I am also surprised by this. I don’t get many colds, but I am careful about keeping my distance from anyone showing signs of any coughs and colds. This is because if I do catch a cold I end up in Hospital with a chest infection that takes many different antibiotics and nebuliser to get it under control.
I have had Lupus for 44 years and I get my first cold about 1st October and I’m lucky if I have 3 weeks all in without a cold until about April!! 🤷🏼♀️
Hi Suvi, unfortunately as I write this I am full of the flu with a chest infection to boot 🥹 I have systemic CTD and RA I get the flu and Covid vaccine every year although this year I couldn’t get it as started on new Retuximab infusion and you can’t get a live vaccine for 6months after the infusion 🙁 So given that I haven’t had flu or felt this unwell since I started getting the vaccine, I don’t get it and wham bam! So… I really do believe that the vaccine protects against at least severe flu/ covid. I would encourage everyone to get it as flu is not pleasant at all! Hope this finds you well 🥰♥️
Neither myself with Lupus (SLE) & taking MMF, nor my husband who has RA treated with Rituximab IV infusionst + Sulfasalazine rarely get colds or flu-type viruses. If ever, they’re only mild & short lasting. Fingers crossed🤞& touching wood 🫳🪵 now!……..

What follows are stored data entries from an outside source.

-- ==== Sys2Proof/Laws/KeptTileCore.lean ====
section
/-! SUPPORT. What the operations of Machine/TileCore.lean keep (Laws/Kept.lean). -/

namespace Sys2Proof.Machine

theorem kept_countTile {s₀ : State} {s : State} {l t k n : Nat} (hk : Kept s₀ s) :
    Kept s₀ (State.countTile s l t k n) := by
  unfold State.countTile
  try dsimp only
  repeat' first | with_reducible assumption | with_reducible intro _ | with_reducible apply kept_count | with_reducible apply Kept.ite | (with_reducible refine Kept.fst (by assumption) ?_) | split | dsimp only | fail_if_no_progress (with_reducible apply Kept.upd) | fail_if_no_progress (with_reducible refine Kept.updSys ?_ rfl rfl)

theorem kept_refreshCredit {s₀ : State} {s : State} {l t : Nat} (hk : Kept s₀ s) :
    Kept s₀ (State.refreshCredit s l t) := by
  unfold State.refreshCredit
  try dsimp only
  repeat' first | with_reducible assumption | with_reducible intro _ | with_reducible apply kept_modTile | with_reducible apply Kept.ite | (with_reducible refine Kept.fst (by assumption) ?_) | split | dsimp only | fail_if_no_progress (with_reducible apply Kept.upd) | fail_if_no_progress (with_reducible refine Kept.updSys ?_ rfl rfl)

theorem kept_sendBlock {s₀ : State} {s : State} {l : Nat} {bytes : List Byte} (hk : Kept s₀ s) :
    Kept s₀ (State.sendBlock s l bytes) := by
  unfold State.sendBlock
  try dsimp only
  repeat' first | with_reducible assumption | with_reducible intro _ | with_reducible apply kept_emit | with_reducible apply kept_scrambles | with_reducible apply kept_tally | with_reducible apply Kept.ite | (with_reducible refine Kept.fst (by assumption) ?_) | split | dsimp only | fail_if_no_progress (with_reducible apply Kept.upd) | fail_if_no_progress (with_reducible refine Kept.updSys ?_ rfl rfl)

theorem kept_startPos {s₀ : State} {s : State} {l : Nat} (hk : Kept s₀ s) :
    Kept s₀ (State.startPos s l).1 := by
  unfold State.startPos
  try dsimp only
  repeat' first | with_reducible assumption | with_reducible intro _ | with_reducible apply kept_unstated | with_reducible apply Kept.ite | (with_reducible refine Kept.fst (by assumption) ?_) | split | dsimp only | fail_if_no_progress (with_reducible apply Kept.upd) | fail_if_no_progress (with_reducible refine Kept.updSys ?_ rfl rfl)

theorem kept_gotBlocks {s₀ : State} {s : State} {l n : Nat} (hk : Kept s₀ s) :
    Kept s₀ (State.gotBlocks s l n) := by
  unfold State.gotBlocks
  try dsimp only
  repeat' first | with_reducible assumption | with_reducible intro _ | with_reducible apply kept_modLane | with_reducible apply kept_startPos | with_reducible apply kept_tally | with_reducible apply Kept.ite | (with_reducible refine Kept.foldl (fun s x h => ?_) ?_) | (with_reducible refine Kept.foldlFst (fun s x h => ?_) ?_) | (with_reducible refine Kept.fst (by assumption) ?_) | split | dsimp only | fail_if_no_progress (with_reducible apply Kept.upd) | fail_if_no_progress (with_reducible refine Kept.updSys ?_ rfl rfl)

theorem kept_loseHeaders {s₀ : State} {s : State} {lanes : List Nat} {blocks : Nat} (hk : Kept s₀ s) :
    Kept s₀ (State.loseHeaders s lanes blocks).1 := by
  unfold State.loseHeaders
  try dsimp only
  repeat' first | with_reducible assumption | with_reducible intro _ | with_reducible apply kept_count | with_reducible apply kept_modLane | with_reducible apply Kept.ite | (with_reducible refine Kept.foldl (fun s x h => ?_) ?_) | (with_reducible refine Kept.foldlFst (fun s x h => ?_) ?_) | (with_reducible refine Kept.fst (by assumption) ?_) | split | dsimp only | fail_if_no_progress (with_reducible apply Kept.upd) | fail_if_no_progress (with_reducible refine Kept.updSys ?_ rfl rfl)

theorem kept_sendCredit {s₀ : State} {s : State} {l t : Nat} {resync : Bool} (hk : Kept s₀ s) :
    Kept s₀ (State.sendCredit s l t resync) := by
  unfold State.sendCredit
  try dsimp only
  repeat' first | with_reducible assumption | with_reducible intro _ | with_reducible apply kept_modTile | with_reducible apply kept_resync | with_reducible apply kept_sendBlock | with_reducible apply Kept.ite | (with_reducible refine Kept.fst (by assumption) ?_) | split | dsimp only | fail_if_no_progress (with_reducible apply Kept.upd) | fail_if_no_progress (with_reducible refine Kept.updSys ?_ rfl rfl)

theorem kept_resync {s₀ : State} {s : State} {l t : Nat} (hk : Kept s₀ s) :
    Kept s₀ (State.resync s l t) := by
  unfold State.resync
  try dsimp only
  repeat' first | with_reducible assumption | with_reducible intro _ | with_reducible apply kept_refreshCredit | with_reducible apply kept_sendCredit | with_reducible apply Kept.ite | (with_reducible refine Kept.fst (by assumption) ?_) | split | dsimp only | fail_if_no_progress (with_reducible apply Kept.upd) | fail_if_no_progress (with_reducible refine Kept.updSys ?_ rfl rfl)

theorem kept_ctrlBlock {s₀ : State} {s : State} {l t : Nat} {c : Ctrl} (hk : Kept s₀ s) :
    Kept s₀ (State.ctrlBlock s l t c) := by
  unfold State.ctrlBlock
  try dsimp only
  repeat' first | with_reducible assumption | with_reducible intro _ | with_reducible apply kept_sendBlock | with_reducible apply Kept.ite | (with_reducible refine Kept.fst (by assumption) ?_) | split | dsimp only | fail_if_no_progress (with_reducible apply Kept.upd) | fail_if_no_progress (with_reducible refine Kept.updSys ?_ rfl rfl)

theorem kept_ctrl {s₀ : State} {s : State} {l t : Nat} {c : Ctrl} (hk : Kept s₀ s) :
    Kept s₀ (State.ctrl s l t c) := by
  unfold State.ctrl
  try dsimp only
  repeat' first | with_reducible assumption | with_reducible intro _ | with_reducible apply kept_ctrlBlock | with_reducible apply kept_modTile | with_reducible apply Kept.ite | (with_reducible refine Kept.fst (by assumption) ?_) | split | dsimp only | fail_if_no_progress (with_reducible apply Kept.upd) | fail_if_no_progress (with_reducible refine Kept.updSys ?_ rfl rfl)

theorem kept_ctrlNext {s₀ : State} {s : State} {l t : Nat} (hk : Kept s₀ s) :
    Kept s₀ (State.ctrlNext s l t) := by
  unfold State.ctrlNext
  try dsimp only
  repeat' first | with_reducible assumption | with_reducible intro _ | with_reducible apply kept_ctrlBlock | with_reducible apply kept_modTile | with_reducible apply Kept.ite | (with_reducible refine Kept.fst (by assumption) ?_) | split | dsimp only | fail_if_no_progress (with_reducible apply Kept.upd) | fail_if_no_progress (with_reducible refine Kept.updSys ?_ rfl rfl)

theorem kept_writeDelay {s₀ : State} {s : State} {l : Nat} {d : Int} (hk : Kept s₀ s) :
    Kept s₀ (State.writeDelay s l d) := by
  unfold State.writeDelay
  try dsimp only
  repeat' first | with_reducible assumption | with_reducible intro _ | with_reducible apply kept_ctrl | with_reducible apply kept_modLink | with_reducible apply kept_modTile | with_reducible apply Kept.ite | (with_reducible refine Kept.foldl (fun s x h => ?_) ?_) | (with_reducible refine Kept.foldlFst (fun s x h => ?_) ?_) | (with_reducible refine Kept.fst (by assumption) ?_) | split | dsimp only | fail_if_no_progress (with_reducible apply Kept.upd) | fail_if_no_progress (with_reducible refine Kept.updSys ?_ rfl rfl)

theorem kept_openRaw {s₀ : State} {s : State} {l : Nat} {on : Bool} (hk : Kept s₀ s) :
    Kept s₀ (State.openRaw s l on) := by
  unfold State.openRaw
  try dsimp only
  repeat' first | with_reducible assumption | with_reducible intro _ | with_reducible apply kept_giveUp | with_reducible apply kept_modQueue | with_reducible apply Kept.ite | (with_reducible refine Kept.fst (by assumption) ?_) | split | dsimp only | fail_if_no_progress (with_reducible apply Kept.upd) | fail_if_no_progress (with_reducible refine Kept.updSys ?_ rfl rfl)

theorem kept_freeBale {s₀ : State} {s : State} {l : Nat} (hk : Kept s₀ s) :
    Kept s₀ (State.freeBale s l) := by
  unfold State.freeBale
  try dsimp only
  repeat' first | with_reducible assumption | with_reducible intro _ | with_reducible apply kept_modLink | with_reducible apply kept_openRaw | with_reducible apply kept_refreshCredit | with_reducible apply Kept.ite | (with_reducible refine Kept.fst (by assumption) ?_) | split | dsimp only | fail_if_no_progress (with_reducible apply Kept.upd) | fail_if_no_progress (with_reducible refine Kept.updSys ?_ rfl rfl)

theorem kept_storeUnit {s₀ : State} {s : State} {l : Nat} {b : Bale} {payload : List Byte} (hk : Kept s₀ s) :
    Kept s₀ (State.storeUnit s l b payload) := by
  unfold State.storeUnit
  try dsimp only
  repeat' first | with_reducible assumption | with_reducible intro _ | with_reducible apply kept_count | with_reducible apply kept_modQueue | with_reducible apply kept_openRaw | with_reducible apply kept_pushRing | with_reducible apply Kept.ite | (with_reducible refine Kept.fst (by assumption) ?_) | split | dsimp only | fail_if_no_progress (with_reducible apply Kept.upd) | fail_if_no_progress (with_reducible refine Kept.updSys ?_ rfl rfl)

theorem kept_closeBale {s₀ : State} {s : State} {l : Nat} {b : Bale} {payload : List Byte} (hk : Kept s₀ s) :
    Kept s₀ (State.closeBale s l b payload) := by
  unfold State.closeBale
  try dsimp only
  repeat' first | with_reducible assumption | with_reducible intro _ | with_reducible apply kept_freeBale | with_reducible apply kept_storeUnit | with_reducible apply Kept.ite | (with_reducible refine Kept.fst (by assumption) ?_) | split | dsimp only | fail_if_no_progress (with_reducible apply Kept.upd) | fail_if_no_progress (with_reducible refine Kept.updSys ?_ rfl rfl)

theorem kept_cutPayload {s₀ : State} {s : State} {b : Bale} (hk : Kept s₀ s) :
    Kept s₀ (State.cutPayload s b).1 := by
  unfold State.cutPayload
  try dsimp only
  repeat' first | with_reducible assumption | with_reducible intro _ | with_reducible apply kept_unstated | with_reducible apply Kept.ite | (with_reducible refine Kept.fst (by assumption) ?_) | split | dsimp only | fail_if_no_progress (with_reducible apply Kept.upd) | fail_if_no_progress (with_reducible refine Kept.updSys ?_ rfl rfl)

theorem kept_abandonBale {s₀ : State} {s : State} {l : Nat} {status : Nat} (hk : Kept s₀ s) :
    Kept s₀ (State.abandonBale s l status) := by
  unfold State.abandonBale
  try dsimp only
  repeat' first | with_reducible assumption | with_reducible intro _ | with_reducible apply kept_closeBale | with_reducible apply kept_cutPayload | with_reducible apply Kept.ite | (with_reducible refine Kept.fst (by assumption) ?_) | split | dsimp only | fail_if_no_progress (with_reducible apply Kept.upd) | fail_if_no_progress (with_reducible refine Kept.updSys ?_ rfl rfl)

theorem kept_damageLink {s₀ : State} {s : State} {l : Nat} (hk : Kept s₀ s) :
    Kept s₀ (State.damageLink s l) := by
  unfold State.damageLink
  try dsimp only
  repeat' first | with_reducible assumption | with_reducible intro _ | with_reducible apply kept_abandonBale | with_reducible apply kept_count | with_reducible apply kept_modLink | with_reducible apply Kept.ite | (with_reducible refine Kept.fst (by assumption) ?_) | split | dsimp only | fail_if_no_progress (with_reducible apply Kept.upd) | fail_if_no_progress (with_reducible refine Kept.updSys ?_ rfl rfl)

theorem kept_exposureDone {s₀ : State} {s : State} {pick : List Nat → List Nat → Bool} {number : Nat} (hk : Kept s₀ s) :
    Kept s₀ (State.exposureDone s pick number) := by
  unfold State.exposureDone
  try dsimp only
  repeat' first | with_reducible assumption | with_reducible intro _ | with_reducible apply kept_complete | with_reducible apply Kept.ite | (with_reducible refine Kept.foldl (fun s x h => ?_) ?_) | (with_reducible refine Kept.foldlFst (fun s x h => ?_) ?_) | (with_reducible refine Kept.fst (by assumption) ?_) | split | dsimp only | fail_if_no_progress (with_reducible apply Kept.upd) | fail_if_no_progress (with_reducible refine Kept.updSys ?_ rfl rfl)

theorem kept_exposureFail {s₀ : State} {s : State} {w : Wait} {cause : Nat} (hk : Kept s₀ s) :
    Kept s₀ (State.exposureFail s w cause) := by
  unfold State.exposureFail
  try dsimp only
  repeat' first | with_reducible assumption | with_reducible intro _ | with_reducible apply kept_complete | with_reducible apply Kept.ite | (with_reducible refine Kept.fst (by assumption) ?_) | split | dsimp only | fail_if_no_progress (with_reducible apply Kept.upd) | fail_if_no_progress (with_reducible refine Kept.updSys ?_ rfl rfl)

theorem kept_tilesGone {s₀ : State} {s : State} {l : Nat} (hk : Kept s₀ s) :
    Kept s₀ (State.tilesGone s l) := by
  unfold State.tilesGone
  try dsimp only
  repeat' first | with_reducible assumption | with_reducible intro _ | with_reducible apply kept_exposureDone | with_reducible apply kept_exposureFail | with_reducible apply kept_request | with_reducible apply kept_resync | with_reducible apply Kept.ite | (with_reducible refine Kept.foldl (fun s x h => ?_) ?_) | (with_reducible refine Kept.foldlFst (fun s x h => ?_) ?_) | (with_reducible refine Kept.fst (by assumption) ?_) | split | dsimp only | fail_if_no_progress (with_reducible apply Kept.upd) | fail_if_no_progress (with_reducible refine Kept.updSys ?_ rfl rfl)

end Sys2Proof.Machine
end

Maybe there’s something in Prof Hughes’s theory? 🤔
Given that the responses to this thread are mixed, I think the fact some people are more resistant to viruses than others has little to do with Lupus. It could be that the people around you have stronger immune systems, which can in turn protect you.
I can't say I've noticed a "drive" to get vaccinated aside from when the Covid-19 vaccine was available. I have the flu vaccine, but it's basically just a text message inviting me and I don't need to have it if I don't want to. I don't catch viruses very often because I live an almost hermit-like existence, but when I do I usually end up with things like lingering chest infections (I've still got post-nasal drip from Covid last Christmas).